TASK DETAILS: Restating the data word for word is all that is required.
*** EXERCISE INPUTS ***
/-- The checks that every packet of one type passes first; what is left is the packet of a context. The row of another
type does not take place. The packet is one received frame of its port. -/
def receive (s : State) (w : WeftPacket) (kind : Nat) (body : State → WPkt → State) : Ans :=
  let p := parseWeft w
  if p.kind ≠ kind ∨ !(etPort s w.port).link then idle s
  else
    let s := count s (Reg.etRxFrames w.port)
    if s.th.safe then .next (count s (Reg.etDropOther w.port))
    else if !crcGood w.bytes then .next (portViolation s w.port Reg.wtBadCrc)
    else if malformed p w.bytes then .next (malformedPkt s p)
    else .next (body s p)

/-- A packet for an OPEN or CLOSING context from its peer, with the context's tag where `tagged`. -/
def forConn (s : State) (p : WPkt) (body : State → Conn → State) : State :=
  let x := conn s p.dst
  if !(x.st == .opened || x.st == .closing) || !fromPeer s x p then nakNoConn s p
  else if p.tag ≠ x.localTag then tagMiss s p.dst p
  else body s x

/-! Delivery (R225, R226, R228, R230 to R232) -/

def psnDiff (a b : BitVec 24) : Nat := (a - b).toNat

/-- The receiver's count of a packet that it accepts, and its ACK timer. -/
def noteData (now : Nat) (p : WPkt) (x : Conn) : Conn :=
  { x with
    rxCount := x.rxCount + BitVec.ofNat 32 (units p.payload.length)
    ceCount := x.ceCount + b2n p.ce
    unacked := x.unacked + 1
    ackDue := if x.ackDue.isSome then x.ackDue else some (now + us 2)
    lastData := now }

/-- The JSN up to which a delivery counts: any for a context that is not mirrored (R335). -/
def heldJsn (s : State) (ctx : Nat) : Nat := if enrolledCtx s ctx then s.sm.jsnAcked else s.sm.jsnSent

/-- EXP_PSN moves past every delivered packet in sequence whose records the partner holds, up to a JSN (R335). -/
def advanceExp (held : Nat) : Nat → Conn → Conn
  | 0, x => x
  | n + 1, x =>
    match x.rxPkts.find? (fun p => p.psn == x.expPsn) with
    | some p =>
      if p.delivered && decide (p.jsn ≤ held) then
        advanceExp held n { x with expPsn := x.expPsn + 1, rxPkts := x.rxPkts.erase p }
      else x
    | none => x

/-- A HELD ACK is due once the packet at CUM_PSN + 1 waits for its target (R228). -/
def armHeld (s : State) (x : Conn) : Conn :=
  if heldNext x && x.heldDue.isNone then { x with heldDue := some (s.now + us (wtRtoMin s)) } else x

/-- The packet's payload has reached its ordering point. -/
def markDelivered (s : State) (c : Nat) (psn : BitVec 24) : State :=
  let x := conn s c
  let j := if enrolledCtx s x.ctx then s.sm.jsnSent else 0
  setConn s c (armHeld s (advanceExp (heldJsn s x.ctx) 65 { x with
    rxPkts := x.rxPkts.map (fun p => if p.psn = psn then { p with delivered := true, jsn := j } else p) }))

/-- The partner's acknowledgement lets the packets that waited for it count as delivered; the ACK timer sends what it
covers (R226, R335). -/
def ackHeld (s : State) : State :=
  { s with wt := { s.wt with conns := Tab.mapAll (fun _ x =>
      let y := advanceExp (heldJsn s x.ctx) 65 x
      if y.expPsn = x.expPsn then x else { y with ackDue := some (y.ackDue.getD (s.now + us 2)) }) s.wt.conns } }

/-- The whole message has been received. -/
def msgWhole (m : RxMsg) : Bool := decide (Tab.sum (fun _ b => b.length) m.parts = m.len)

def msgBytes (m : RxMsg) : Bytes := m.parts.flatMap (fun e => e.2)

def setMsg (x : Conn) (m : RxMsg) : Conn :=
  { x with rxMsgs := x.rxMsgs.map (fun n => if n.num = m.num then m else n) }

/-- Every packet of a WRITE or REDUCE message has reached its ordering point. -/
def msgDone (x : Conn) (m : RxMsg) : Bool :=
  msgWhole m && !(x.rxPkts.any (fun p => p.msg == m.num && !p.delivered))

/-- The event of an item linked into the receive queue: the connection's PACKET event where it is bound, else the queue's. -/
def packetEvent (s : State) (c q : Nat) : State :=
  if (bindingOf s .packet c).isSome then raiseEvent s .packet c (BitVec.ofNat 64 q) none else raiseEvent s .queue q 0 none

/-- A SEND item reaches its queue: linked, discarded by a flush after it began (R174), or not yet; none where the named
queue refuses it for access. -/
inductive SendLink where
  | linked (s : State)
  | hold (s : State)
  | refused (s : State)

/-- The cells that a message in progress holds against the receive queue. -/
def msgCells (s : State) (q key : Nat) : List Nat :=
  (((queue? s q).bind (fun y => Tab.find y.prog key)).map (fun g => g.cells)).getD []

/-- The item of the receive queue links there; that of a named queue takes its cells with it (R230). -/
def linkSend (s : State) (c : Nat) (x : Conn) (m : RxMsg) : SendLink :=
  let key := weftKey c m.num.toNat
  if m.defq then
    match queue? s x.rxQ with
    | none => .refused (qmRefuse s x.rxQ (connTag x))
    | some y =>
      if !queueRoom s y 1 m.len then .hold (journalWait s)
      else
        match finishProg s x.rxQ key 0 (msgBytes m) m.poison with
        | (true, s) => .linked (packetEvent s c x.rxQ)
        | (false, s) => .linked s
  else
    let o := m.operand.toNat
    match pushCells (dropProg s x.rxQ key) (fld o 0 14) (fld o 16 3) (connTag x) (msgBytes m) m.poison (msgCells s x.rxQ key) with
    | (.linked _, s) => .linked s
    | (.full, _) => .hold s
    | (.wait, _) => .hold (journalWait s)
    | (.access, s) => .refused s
*** End of EXERCISE INPUTS ***
THE COMPLETED TASK:
/-- The checks that every packet of one type passes first; what is left is the packet of a context. The row of another
type does not take place. The packet is one received frame of its port. -/
def receive (s : State) (w : WeftPacket) (kind : Nat) (body : State → WPkt → State) : Ans :=
  let p := parseWeft w
  if p.kind ≠ kind ∨ !(etPort s w.port).link then idle s
  else
    let s := count s (Reg.etRxFrames w.port)
    if s.th.safe then .next (count s (Reg.etDropOther w.port))
    else if !crcGood w.bytes then .next (portViolation s w.port Reg.wtBadCrc)
    else if malformed p w.bytes then .next (malformedPkt s p)
    else .next (body s p)

/-- A packet for an OPEN or CLOSING context from its peer, with the context's tag where `tagged`. -/
def forConn (s : State) (p : WPkt) (body : State → Conn → State) : State :=
  let x := conn s p.dst
  if !(x.st == .opened || x.st == .closing) || !fromPeer s x p then nakNoConn s p
  else if p.tag ≠ x.localTag then tagMiss s p.dst p
  else body s x

/-! Delivery (R225, R226, R228, R230 to R232) -/

def psnDiff (a b : BitVec 24) : Nat := (a - b).toNat

/-- The receiver's count of a packet that it accepts, and its ACK timer. -/
def noteData (now : Nat) (p : WPkt) (x : Conn) : Conn :=
  { x with
    rxCount := x.rxCount + BitVec.ofNat 32 (units p.payload.length)
    ceCount := x.ceCount + b2n p.ce
    unacked := x.unacked + 1
    ackDue := if x.ackDue.isSome then x.ackDue else some (now + us 2)
    lastData := now }

/-- The JSN up to which a delivery counts: any for a context that is not mirrored (R335). -/
def heldJsn (s : State) (ctx : Nat) : Nat := if enrolledCtx s ctx then s.sm.jsnAcked else s.sm.jsnSent

/-- EXP_PSN moves past every delivered packet in sequence whose records the partner holds, up to a JSN (R335). -/
def advanceExp (held : Nat) : Nat → Conn → Conn
  | 0, x => x
  | n + 1, x =>
    match x.rxPkts.find? (fun p => p.psn == x.expPsn) with
    | some p =>
      if p.delivered && decide (p.jsn ≤ held) then
        advanceExp held n { x with expPsn := x.expPsn + 1, rxPkts := x.rxPkts.erase p }
      else x
    | none => x

/-- A HELD ACK is due once the packet at CUM_PSN + 1 waits for its target (R228). -/
def armHeld (s : State) (x : Conn) : Conn :=
  if heldNext x && x.heldDue.isNone then { x with heldDue := some (s.now + us (wtRtoMin s)) } else x

/-- The packet's payload has reached its ordering point. -/
def markDelivered (s : State) (c : Nat) (psn : BitVec 24) : State :=
  let x := conn s c
  let j := if enrolledCtx s x.ctx then s.sm.jsnSent else 0
  setConn s c (armHeld s (advanceExp (heldJsn s x.ctx) 65 { x with
    rxPkts := x.rxPkts.map (fun p => if p.psn = psn then { p with delivered := true, jsn := j } else p) }))

/-- The partner's acknowledgement lets the packets that waited for it count as delivered; the ACK timer sends what it
covers (R226, R335). -/
def ackHeld (s : State) : State :=
  { s with wt := { s.wt with conns := Tab.mapAll (fun _ x =>
      let y := advanceExp (heldJsn s x.ctx) 65 x
      if y.expPsn = x.expPsn then x else { y with ackDue := some (y.ackDue.getD (s.now + us 2)) }) s.wt.conns } }

/-- The whole message has been received. -/
def msgWhole (m : RxMsg) : Bool := decide (Tab.sum (fun _ b => b.length) m.parts = m.len)

def msgBytes (m : RxMsg) : Bytes := m.parts.flatMap (fun e => e.2)

def setMsg (x : Conn) (m : RxMsg) : Conn :=
  { x with rxMsgs := x.rxMsgs.map (fun n => if n.num = m.num then m else n) }

/-- Every packet of a WRITE or REDUCE message has reached its ordering point. -/
def msgDone (x : Conn) (m : RxMsg) : Bool :=
  msgWhole m && !(x.rxPkts.any (fun p => p.msg == m.num && !p.delivered))

/-- The event of an item linked into the receive queue: the connection's PACKET event where it is bound, else the queue's. -/
def packetEvent (s : State) (c q : Nat) : State :=
  if (bindingOf s .packet c).isSome then raiseEvent s .packet c (BitVec.ofNat 64 q) none else raiseEvent s .queue q 0 none

/-- A SEND item reaches its queue: linked, discarded by a flush after it began (R174), or not yet; none where the named
queue refuses it for access. -/
inductive SendLink where
  | linked (s : State)
  | hold (s : State)
  | refused (s : State)

/-- The cells that a message in progress holds against the receive queue. -/
def msgCells (s : State) (q key : Nat) : List Nat :=
  (((queue? s q).bind (fun y => Tab.find y.prog key)).map (fun g => g.cells)).getD []

/-- The item of the receive queue links there; that of a named queue takes its cells with it (R230). -/
def linkSend (s : State) (c : Nat) (x : Conn) (m : RxMsg) : SendLink :=
  let key := weftKey c m.num.toNat
  if m.defq then
    match queue? s x.rxQ with
    | none => .refused (qmRefuse s x.rxQ (connTag x))
    | some y =>
      if !queueRoom s y 1 m.len then .hold (journalWait s)
      else
        match finishProg s x.rxQ key 0 (msgBytes m) m.poison with
        | (true, s) => .linked (packetEvent s c x.rxQ)
        | (false, s) => .linked s
  else
    let o := m.operand.toNat
    match pushCells (dropProg s x.rxQ key) (fld o 0 14) (fld o 16 3) (connTag x) (msgBytes m) m.poison (msgCells s x.rxQ key) with
    | (.linked _, s) => .linked s
    | (.full, _) => .hold s
    | (.wait, _) => .hold (journalWait s)
    | (.access, s) => .refused s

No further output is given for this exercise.